Ben Broussard of Denim Group presented at OWASP Austin on 9/30 and highlighted a really interesting new kind of attack – Account Entrapment.
What is Account Entrapment?
Counter-intuitive at first glance, it’s not about an attacker gaining access to the victim account. It’s the opposite. It is the attacker being able to log the victim into his account without the victim knowing it. It’s done for the attacker’s gain, obviously.
3 Ways the Attacker Gains with Account Entrapment
Tell Me Your Secrets
It can get the victim to put their information into the attacker’s account. Use cases include credit card information, tax preparation and things like Dropbox. You are tricked into thinking you are working with your own account, but it is in fact the attacker’s.
Do My Homework
It can get the victim to do work for the attacker. Use cases include online poker tournaments, online homework, online bill pay, contests and sites like Fiverr.com. When the victim believes they are working under their own credentials, but are working under the attacker’s, the attacker can make them “do my homework.”
I Was Framed!
It can frame the victim by making it look like the victim has hacked the attacker – making it possible for them to frame the victim for hacking. This strategy could work for getting a boss or co-worker fired and other manipulation.
With repudiation like this, an attacker could also buy and sell stocks online - then if he loses money, he can claim it was the victim actually making the trades, since the victim has been active in his account.
How Does Account Entrapment Work with Cookie Abuse?
Cookie- based attacks involve leveraging the fact that cookies can be used across sister-domains. Due to looser Same-Origin Policy restrictions on cookies, the attack can actually originate from a sister domain. For example, myaccount.bank.com from marketing.bank.com.
The attacker finds a less-sensitive sister domain, like a marketing domain with an XSS or header injection vulnerability as a way to hit his target. Then the attacker tricks the victim to go to the sister site via phishing. The vulnerable sister domain then stores a logged-in session cookie to the victim’s browser. Then when the victim goes to the target site, say myaccount.bank.com, they’re actually in the attacker’s account. Now, they might notice on Facebook, but would they on Amazon.com? And if the path is set to a specific area, the victim may log into their own account and not notice the transition to the attacker’s account.

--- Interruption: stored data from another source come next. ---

-- ==== Sys2Proof/Machine/Dispatch.lean ====
section
/-! DEFINITION. Machine/Dispatch.lean: one arm per operation, in the table's order (30_encoding.md R61). -/

namespace Sys2Proof.Machine

def exec (i : Instr) (s : State) : Host.Outcome State Fault Refusal :=
  match i with
  | .nop => Sys2Proof.Machine.execNop s
  | .clr => Sys2Proof.Machine.execClr s
  | .push b => Sys2Proof.Machine.execPush b s
  | .fin => Sys2Proof.Machine.execFin s
  | .rdf off => Sys2Proof.Machine.execRdf off s
  | .rdck => Sys2Proof.Machine.execRdck s
  | .rdst => Sys2Proof.Machine.execRdst s

end Sys2Proof.Machine
end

How to Defend Against Account Entrapment via Cookie Abuse
The sad truth is that the only defense is to remove XSS and header injection vulnerabilities everywhere in your web applications.
Ben also described some suboptimal defenses such as using different domains, not subdomains, for your critical web applications. You can also use referrer checking on every page, which will enforce the process of going to the login page first. This will stop attackers from forwarding victims to a logged-in page. However, as Ben pointed out, it also breaks stuff and can lead to user dissatisfaction.

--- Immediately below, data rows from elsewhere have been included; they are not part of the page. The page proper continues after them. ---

/-- R71: the responses to `CHECKSUM p`, from any state and for a payload of any length. -/
def Obligations.ChecksumMacroResponses : Prop :=
  ∀ (s : State) (p : List Byte) (rest : List Input),
    s.inputs = commands (macroChecksum p) ++ rest →
    (macroChecksum p).length = p.length + 2 ∧
    ∃ t, Host.Core.run core (p.length + 2) s = .next t ∧ t.inputs = rest ∧
      t.responses = s.responses ++
        (if p.length ≤ 61 then List.replicate (p.length + 1) ⟨false, 0x0000⟩ ++ [⟨false, checksum hw p⟩]
         else List.replicate 62 ⟨false, 0x0000⟩ ++ [⟨true, 0x0001⟩]
           ++ List.replicate (p.length - 62) ⟨true, 0x0003⟩ ++ [⟨true, 0x0003⟩])

/-- R72: the responses to `BUILD p` followed by `DUMP`, from any state: the 64 bytes of the frame in order when the payload
fits, and no frame when it does not. -/
def Obligations.BuildAndDumpResponses : Prop :=
  ∀ (s : State) (p : List Byte) (rest : List Input),
    s.inputs = commands (macroBuild p ++ macroDump hw) ++ rest →
    (macroBuild p).length = p.length + 2 ∧ (macroDump hw).length = 64 ∧
    ∃ t, Host.Core.run core (p.length + 2 + 64) s = .next t ∧ t.inputs = rest ∧
      t.responses = s.responses ++
        (if p.length ≤ 61 then
          List.replicate (p.length + 2) ⟨false, 0x0000⟩ ++ (frame hw p).map (fun b => ⟨false, b.setWidth 16⟩)
         else List.replicate 62 ⟨false, 0x0000⟩ ++ [⟨true, 0x0001⟩]
           ++ List.replicate (p.length - 62 + 1) ⟨true, 0x0003⟩ ++ List.replicate 64 ⟨true, 0x0003⟩)

/-- R109, R155: of the run of `BUILD p` and `DUMP`, if every command succeeded the payload fits and what was read is
`build(p)`; a payload too long never gives a run without a fault. -/
def Obligations.NoFaultMeansBuiltFrame : Prop :=
  ∀ (s : State) (p : List Byte) (rest : List Input),
    s.inputs = commands (macroBuild p ++ macroDump hw) ++ rest →
    ∃ t, Host.Core.run core (p.length + 2 + 64) s = .next t ∧
      (allSucceeded (newResponses s t) ↔ p.length ≤ 61) ∧
      (allSucceeded (newResponses s t) →
        build hw p = some (((newResponses s t).drop (p.length + 2)).map (fun r => r.rsp.extractLsb' 0 8)))
end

Ben also suggested that web application developers also protect critical actions (like accessing money) by requiring the user to submit their password along with the request. This request under the attacker’s account would then fail. It’s pesky for users, however.
Another suboptimal remedy would be to make it very obvious to the user which account he is logged into – putting everything under one path/URL and tracking navigation through the query string.
Why is this happening?!?
So, what usually enables all of this nastiness to happen? For one thing, phishing, where the user voluntarily clicks on a link that downloads malware The typical attack vector is the victim clicking a link that forces the browser to take actions or phishing. Another attack vector involves the clever attacker search-engine-optimizing the malicious site to draw victims in.
Ben also discussed Account Entrapment with Login Cross Site Request Forgery (CSRF), which is a blog for another day!
For more information on Account Entrapment, check out Ben’s slides.
All of this highlights the need for businesses to monitor their networks and systems on an ongoing basis, both for the vulnerabilities Ben discussed, and also for activity indicative of an attack.